ProtPen: Protein Function Prediction Pipeline

This repository contains a pipeline for predicting and analyzing protein function using structure- and sequence-based methods. ProtPen integrates EggNOG-mapper, AlphaFold structure retrieval, Foldseek structural searches, and result enrichment to investigate differentially abundant proteins of unknown function in a proteomic dataset.

Table of Contents

Overview

ProtPen takes a FASTA file containing UniProt protein identifiers as input, retrieves AlphaFold PDB structures, performs EggNOG-mapper and Foldseek searches, filters and consolidates Foldseek results, enriches them with UniProt annotations, and merges the outputs for downstream functional interpretation.

Installation

The pipeline is intended to run on a Unix-based HPC system using SLURM and virtual environments.

Prerequisites

  • Python ≥ 3.10
  • SLURM scheduler
  • EggNOG-mapper v2
  • Foldseek
  • psutil ≥ 6.0
  • Python packages: pandas, requests, biopython, pytest

Clone the Repository

git clone https://github.com/ProtPen/ProtPen.git
cd ProtPen

Install

EggNOG-mapper and Foldseek are external tools and must be installed separately (see the links above); everything else is installed via pip.

It's recommended to install into a virtual environment:

python -m venv venv
source venv/bin/activate

Install ProtPen and its Python dependencies (pandas, requests, biopython, psutil):

pip install -e .

To also install the test/dev dependencies (pytest, black):

pip install -e ".[test]"

Pipeline Workflow

  1. Run EggNOG-mapper (cli_eggnog.py)
    Annotates proteins using the EggNOG orthology database.

  2. Download AlphaFold PDB files (cli_download.py)
    Retrieves AlphaFold-predicted structures from UniProt based on FASTA input.

  3. Run Foldseek search (cli_foldseek.py)
    Compares AlphaFold structures to a preprocessed Foldseek database.

  4. Filter and consolidate Foldseek results (cli_consolidate_foldseek.py)
    Keeps top hits per query and filters based on the input FASTA file.

  5. Enrich Foldseek results (cli_enrich.py)
    Adds UniProt annotations to Foldseek hits using PDB-to-UniProt mapping.

  6. Merge EggNOG and Foldseek results (cli_merge.py)
    Joins both result tables on query ID for final annotation output.

Scripts

Script Description
cli_eggnog.py Runs EggNOG-mapper with UniProt ID input
cli_download.py Downloads AlphaFold PDB files from UniProt
cli_foldseek.py Runs Foldseek structural search on PDBs
cli_consolidate_foldseek.py Filters and consolidates Foldseek search results
cli_enrich.py Enriches Foldseek results with UniProt metadata
cli_merge.py Merges enriched Foldseek and EggNOG-mapper results

Usage

All example SLURM scripts below live in sample_search/; run sbatch from that directory (or adjust paths accordingly).
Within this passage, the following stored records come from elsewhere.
/-! ### Poly -/

theorem State.updPoly_eq (f : PolySt → PolySt) : s.updPoly k f = s.setPoly k (f (s.poly k)) := rfl
@[simp] theorem State.setPoly_get (v : PolySt) (j : Nat) : (s.setPoly k v).poly j = if j = k then v else s.poly j := Map.get_put _ _ _ _ _
@[simp] theorem State.updPoly_get (f : PolySt → PolySt) (j : Nat) : (s.updPoly k f).poly j = if j = k then f (s.poly k) else s.poly j := Map.get_put _ _ _ _ _
@[simp] theorem State.setPoly_die (v : PolySt) : (s.setPoly k v).die = s.die := rfl
@[simp] theorem State.setPoly_free (v : PolySt) : (s.setPoly k v).free = s.free := rfl
@[simp] theorem State.setPoly_pending (v : PolySt) : (s.setPoly k v).pending = s.pending := rfl
@[simp] theorem State.setPoly_tempo (v : PolySt) : (s.setPoly k v).tempo = s.tempo := rfl
@[simp] theorem State.setPoly_running (v : PolySt) : (s.setPoly k v).running = s.running := rfl
@[simp] theorem State.setPoly_follower (v : PolySt) : (s.setPoly k v).follower = s.follower := rfl
@[simp] theorem State.setPoly_md (v : PolySt) : (s.setPoly k v).md = s.md := rfl
@[simp] theorem State.setPoly_host (v : PolySt) : (s.setPoly k v).host = s.host := rfl
@[simp] theorem State.setPoly_faults (v : PolySt) : (s.setPoly k v).faults = s.faults := rfl
@[simp] theorem State.setPoly_firstCode (v : PolySt) : (s.setPoly k v).firstCode = s.firstCode := rfl
@[simp] theorem State.setPoly_firstTempo (v : PolySt) : (s.setPoly k v).firstTempo = s.firstTempo := rfl
@[simp] theorem State.setPoly_thermTrip (v : PolySt) : (s.setPoly k v).thermTrip = s.thermTrip := rfl
@[simp] theorem State.setPoly_watchdog (v : PolySt) : (s.setPoly k v).watchdog = s.watchdog := rfl
@[simp] theorem State.setPoly_params (v : PolySt) : (s.setPoly k v).params = s.params := rfl
@[simp] theorem State.setPoly_removed (v : PolySt) : (s.setPoly k v).removed = s.removed := rfl
@[simp] theorem State.setPoly_promotions (v : PolySt) : (s.setPoly k v).promotions = s.promotions := rfl
@[simp] theorem State.setPoly_ageNew (v : PolySt) : (s.setPoly k v).ageNew = s.ageNew := rfl
@[simp] theorem State.setPoly_aon (v : PolySt) : (s.setPoly k v).aon = s.aon := rfl
@[simp] theorem State.setPoly_sheets (v : PolySt) : (s.setPoly k v).sheets = s.sheets := rfl
@[simp] theorem State.setPoly_clk (v : PolySt) : (s.setPoly k v).clk = s.clk := rfl
@[simp] theorem State.setPoly_store (v : PolySt) : (s.setPoly k v).store = s.store := rfl
@[simp] theorem State.setPoly_video (v : PolySt) : (s.setPoly k v).video = s.video := rfl
@[simp] theorem State.setPoly_rails (v : PolySt) : (s.setPoly k v).rails = s.rails := rfl
@[simp] theorem State.setPoly_therm (v : PolySt) : (s.setPoly k v).therm = s.therm := rfl
@[simp] theorem State.setPoly_mems (v : PolySt) : (s.setPoly k v).mems = s.mems := rfl
@[simp] theorem State.setPoly_io (v : PolySt) : (s.setPoly k v).io = s.io := rfl
@[simp] theorem State.setPoly_out (v : PolySt) : (s.setPoly k v).out = s.out := rfl
@[simp] theorem State.setPoly_jtag (v : PolySt) : (s.setPoly k v).jtag = s.jtag := rfl
@[simp] theorem State.setPoly_place (v : PolySt) : (s.setPoly k v).place = s.place := rfl
@[simp] theorem State.setPoly_snap (v : PolySt) : (s.setPoly k v).snap = s.snap := rfl
@[simp] theorem State.setPoly_ring (v : PolySt) (j : Nat) : (s.setPoly k v).ring j = s.ring j := rfl
@[simp] theorem State.setPoly_pll (v : PolySt) (j : Nat) : (s.setPoly k v).pll j = s.pll j := rfl
@[simp] theorem State.setPoly_gear (v : PolySt) (j : Nat) : (s.setPoly k v).gear j = s.gear j := rfl
@[simp] theorem State.setPoly_enc (v : PolySt) (j : Nat) : (s.setPoly k v).enc j = s.enc j := rfl
@[simp] theorem State.setPoly_gpio (v : PolySt) (j : Nat) : (s.setPoly k v).gpio j = s.gpio j := rfl
@[simp] theorem State.setPoly_castle (v : PolySt) (j : Nat) : (s.setPoly k v).castle j = s.castle j := rfl
@[simp] theorem State.setPoly_ticket (v : PolySt) (j : Nat) : (s.setPoly k v).ticket j = s.ticket j := rfl
@[simp] theorem State.setPoly_page (v : PolySt) (j : Nat) : (s.setPoly k v).page j = s.page j := rfl
@[simp] theorem State.setPoly_dma (v : PolySt) (j : Nat) : (s.setPoly k v).dma j = s.dma j := rfl
@[simp] theorem State.setPoly_station (v : PolySt) (j : Nat) : (s.setPoly k v).station j = s.station j := rfl
@[simp] theorem State.setPoly_lane (v : PolySt) (j : Nat) : (s.setPoly k v).lane j = s.lane j := rfl
@[simp] theorem State.setPoly_beam (v : PolySt) (j : Nat) : (s.setPoly k v).beam j = s.beam j := rfl
@[simp] theorem State.setPoly_link (v : PolySt) (j : Nat) : (s.setPoly k v).link j = s.link j := rfl
@[simp] theorem State.setPoly_tile (v : PolySt) (j : Nat) : (s.setPoly k v).tile j = s.tile j := rfl
@[simp] theorem State.setPoly_bus (v : PolySt) (j : Nat) : (s.setPoly k v).bus j = s.bus j := rfl
@[simp] theorem State.setPoly_group (v : PolySt) (j : Nat) : (s.setPoly k v).group j = s.group j := rfl
@[simp] theorem State.setPoly_axis (v : PolySt) (j : Nat) : (s.setPoly k v).axis j = s.axis j := rfl
@[simp] theorem State.setPoly_loop (v : PolySt) (j : Nat) : (s.setPoly k v).loop j = s.loop j := rfl
@[simp] theorem State.setPoly_heat (v : PolySt) (j : Nat) : (s.setPoly k v).heat j = s.heat j := rfl
@[simp] theorem State.setPoly_leg (v : PolySt) (j : Nat) : (s.setPoly k v).leg j = s.leg j := rfl
@[simp] theorem State.setPoly_rail (v : PolySt) (j : Nat) : (s.setPoly k v).rail j = s.rail j := rfl
@[simp] theorem State.setPoly_sensor (v : PolySt) (j : Nat) : (s.setPoly k v).sensor j = s.sensor j := rfl
@[simp] theorem State.setPoly_mem (v : PolySt) (j : Nat) : (s.setPoly k v).mem j = s.mem j := rfl
@[simp] theorem State.setPoly_par (v : PolySt) (c i p : Nat) : (s.setPoly k v).par c i p = s.par c i p := rfl
@[simp] theorem State.updPoly_die (f : PolySt → PolySt) : (s.updPoly k f).die = s.die := rfl
@[simp] theorem State.updPoly_free (f : PolySt → PolySt) : (s.updPoly k f).free = s.free := rfl
@[simp] theorem State.updPoly_pending (f : PolySt → PolySt) : (s.updPoly k f).pending = s.pending := rfl
@[simp] theorem State.updPoly_tempo (f : PolySt → PolySt) : (s.updPoly k f).tempo = s.tempo := rfl
@[simp] theorem State.updPoly_running (f : PolySt → PolySt) : (s.updPoly k f).running = s.running := rfl
@[simp] theorem State.updPoly_follower (f : PolySt → PolySt) : (s.updPoly k f).follower = s.follower := rfl
@[simp] theorem State.updPoly_md (f : PolySt → PolySt) : (s.updPoly k f).md = s.md := rfl
@[simp] theorem State.updPoly_host (f : PolySt → PolySt) : (s.updPoly k f).host = s.host := rfl
@[simp] theorem State.updPoly_faults (f : PolySt → PolySt) : (s.updPoly k f).faults = s.faults := rfl
@[simp] theorem State.updPoly_firstCode (f : PolySt → PolySt) : (s.updPoly k f).firstCode = s.firstCode := rfl
@[simp] theorem State.updPoly_firstTempo (f : PolySt → PolySt) : (s.updPoly k f).firstTempo = s.firstTempo := rfl
@[simp] theorem State.updPoly_thermTrip (f : PolySt → PolySt) : (s.updPoly k f).thermTrip = s.thermTrip := rfl
@[simp] theorem State.updPoly_watchdog (f : PolySt → PolySt) : (s.updPoly k f).watchdog = s.watchdog := rfl
@[simp] theorem State.updPoly_params (f : PolySt → PolySt) : (s.updPoly k f).params = s.params := rfl
@[simp] theorem State.updPoly_removed (f : PolySt → PolySt) : (s.updPoly k f).removed = s.removed := rfl
@[simp] theorem State.updPoly_promotions (f : PolySt → PolySt) : (s.updPoly k f).promotions = s.promotions := rfl
@[simp] theorem State.updPoly_ageNew (f : PolySt → PolySt) : (s.updPoly k f).ageNew = s.ageNew := rfl
@[simp] theorem State.updPoly_aon (f : PolySt → PolySt) : (s.updPoly k f).aon = s.aon := rfl
@[simp] theorem State.updPoly_sheets (f : PolySt → PolySt) : (s.updPoly k f).sheets = s.sheets := rfl
@[simp] theorem State.updPoly_clk (f : PolySt → PolySt) : (s.updPoly k f).clk = s.clk := rfl
@[simp] theorem State.updPoly_store (f : PolySt → PolySt) : (s.updPoly k f).store = s.store := rfl
@[simp] theorem State.updPoly_video (f : PolySt → PolySt) : (s.updPoly k f).video = s.video := rfl
@[simp] theorem State.updPoly_rails (f : PolySt → PolySt) : (s.updPoly k f).rails = s.rails := rfl
@[simp] theorem State.updPoly_therm (f : PolySt → PolySt) : (s.updPoly k f).therm = s.therm := rfl
@[simp] theorem State.updPoly_mems (f : PolySt → PolySt) : (s.updPoly k f).mems = s.mems := rfl
@[simp] theorem State.updPoly_io (f : PolySt → PolySt) : (s.updPoly k f).io = s.io := rfl
@[simp] theorem State.updPoly_out (f : PolySt → PolySt) : (s.updPoly k f).out = s.out := rfl
@[simp] theorem State.updPoly_jtag (f : PolySt → PolySt) : (s.updPoly k f).jtag = s.jtag := rfl
@[simp] theorem State.updPoly_place (f : PolySt → PolySt) : (s.updPoly k f).place = s.place := rfl
@[simp] theorem State.updPoly_snap (f : PolySt → PolySt) : (s.updPoly k f).snap = s.snap := rfl
@[simp] theorem State.updPoly_ring (f : PolySt → PolySt) (j : Nat) : (s.updPoly k f).ring j = s.ring j := rfl
@[simp] theorem State.updPoly_pll (f : PolySt → PolySt) (j : Nat) : (s.updPoly k f).pll j = s.pll j := rfl
@[simp] theorem State.updPoly_gear (f : PolySt → PolySt) (j : Nat) : (s.updPoly k f).gear j = s.gear j := rfl
@[simp] theorem State.updPoly_enc (f : PolySt → PolySt) (j : Nat) : (s.updPoly k f).enc j = s.enc j := rfl
@[simp] theorem State.updPoly_gpio (f : PolySt → PolySt) (j : Nat) : (s.updPoly k f).gpio j = s.gpio j := rfl
@[simp] theorem State.updPoly_castle (f : PolySt → PolySt) (j : Nat) : (s.updPoly k f).castle j = s.castle j := rfl
@[simp] theorem State.updPoly_ticket (f : PolySt → PolySt) (j : Nat) : (s.updPoly k f).ticket j = s.ticket j := rfl
@[simp] theorem State.updPoly_page (f : PolySt → PolySt) (j : Nat) : (s.updPoly k f).page j = s.page j := rfl
@[simp] theorem State.updPoly_dma (f : PolySt → PolySt) (j : Nat) : (s.updPoly k f).dma j = s.dma j := rfl
@[simp] theorem State.updPoly_station (f : PolySt → PolySt) (j : Nat) : (s.updPoly k f).station j = s.station j := rfl
@[simp] theorem State.updPoly_lane (f : PolySt → PolySt) (j : Nat) : (s.updPoly k f).lane j = s.lane j := rfl
@[simp] theorem State.updPoly_beam (f : PolySt → PolySt) (j : Nat) : (s.updPoly k f).beam j = s.beam j := rfl
@[simp] theorem State.updPoly_link (f : PolySt → PolySt) (j : Nat) : (s.updPoly k f).link j = s.link j := rfl
@[simp] theorem State.updPoly_tile (f : PolySt → PolySt) (j : Nat) : (s.updPoly k f).tile j = s.tile j := rfl
@[simp] theorem State.updPoly_bus (f : PolySt → PolySt) (j : Nat) : (s.updPoly k f).bus j = s.bus j := rfl
@[simp] theorem State.updPoly_group (f : PolySt → PolySt) (j : Nat) : (s.updPoly k f).group j = s.group j := rfl
@[simp] theorem State.updPoly_axis (f : PolySt → PolySt) (j : Nat) : (s.updPoly k f).axis j = s.axis j := rfl
@[simp] theorem State.updPoly_loop (f : PolySt → PolySt) (j : Nat) : (s.updPoly k f).loop j = s.loop j := rfl
@[simp] theorem State.updPoly_heat (f : PolySt → PolySt) (j : Nat) : (s.updPoly k f).heat j = s.heat j := rfl
@[simp] theorem State.updPoly_leg (f : PolySt → PolySt) (j : Nat) : (s.updPoly k f).leg j = s.leg j := rfl
@[simp] theorem State.updPoly_rail (f : PolySt → PolySt) (j : Nat) : (s.updPoly k f).rail j = s.rail j := rfl
@[simp] theorem State.updPoly_sensor (f : PolySt → PolySt) (j : Nat) : (s.updPoly k f).sensor j = s.sensor j := rfl
@[simp] theorem State.updPoly_mem (f : PolySt → PolySt) (j : Nat) : (s.updPoly k f).mem j = s.mem j := rfl
@[simp] theorem State.updPoly_par (f : PolySt → PolySt) (c i p : Nat) : (s.updPoly k f).par c i p = s.par c i p := rfl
A complete, ready-to-run pipeline for a sample dataset is provided as a single script, sample_run_pipeline.sh, which runs all six steps below in the correct order (with EggNOG-mapper running in the background alongside the Foldseek branch):

sbatch sample_run_pipeline.sh

Alternatively, each step can be run as its own SLURM job, e.g. to rerun a single step or swap in a different tool:

# Step 1: EggNOG-mapper
sbatch run_eggnog_mapper.sh

# Step 2: Download AlphaFold PDBs
sbatch run_download_alphafold.sh

# Step 3: Run Foldseek search
sbatch run_foldseek.sh

# Step 4: Consolidate Foldseek results
sbatch run_consolidate.sh

# Step 5: Enrich Foldseek results
sbatch run_enrich.sh

# Step 6: Merge Foldseek and EggNOG-mapper results
sbatch run_merge.sh

Output

  • merged_annotations.tsv: Final merged annotations from EggNOG and Foldseek.
  • enriched_foldseek_results.tsv: Foldseek results with added UniProt metadata.
  • consolidated_foldseek_results.tsv: Filtered and top Foldseek matches.
  • eggnog_results.tsv: Raw output from EggNOG-mapper.
  • AlphaFold .pdb files downloaded for input UniProt IDs.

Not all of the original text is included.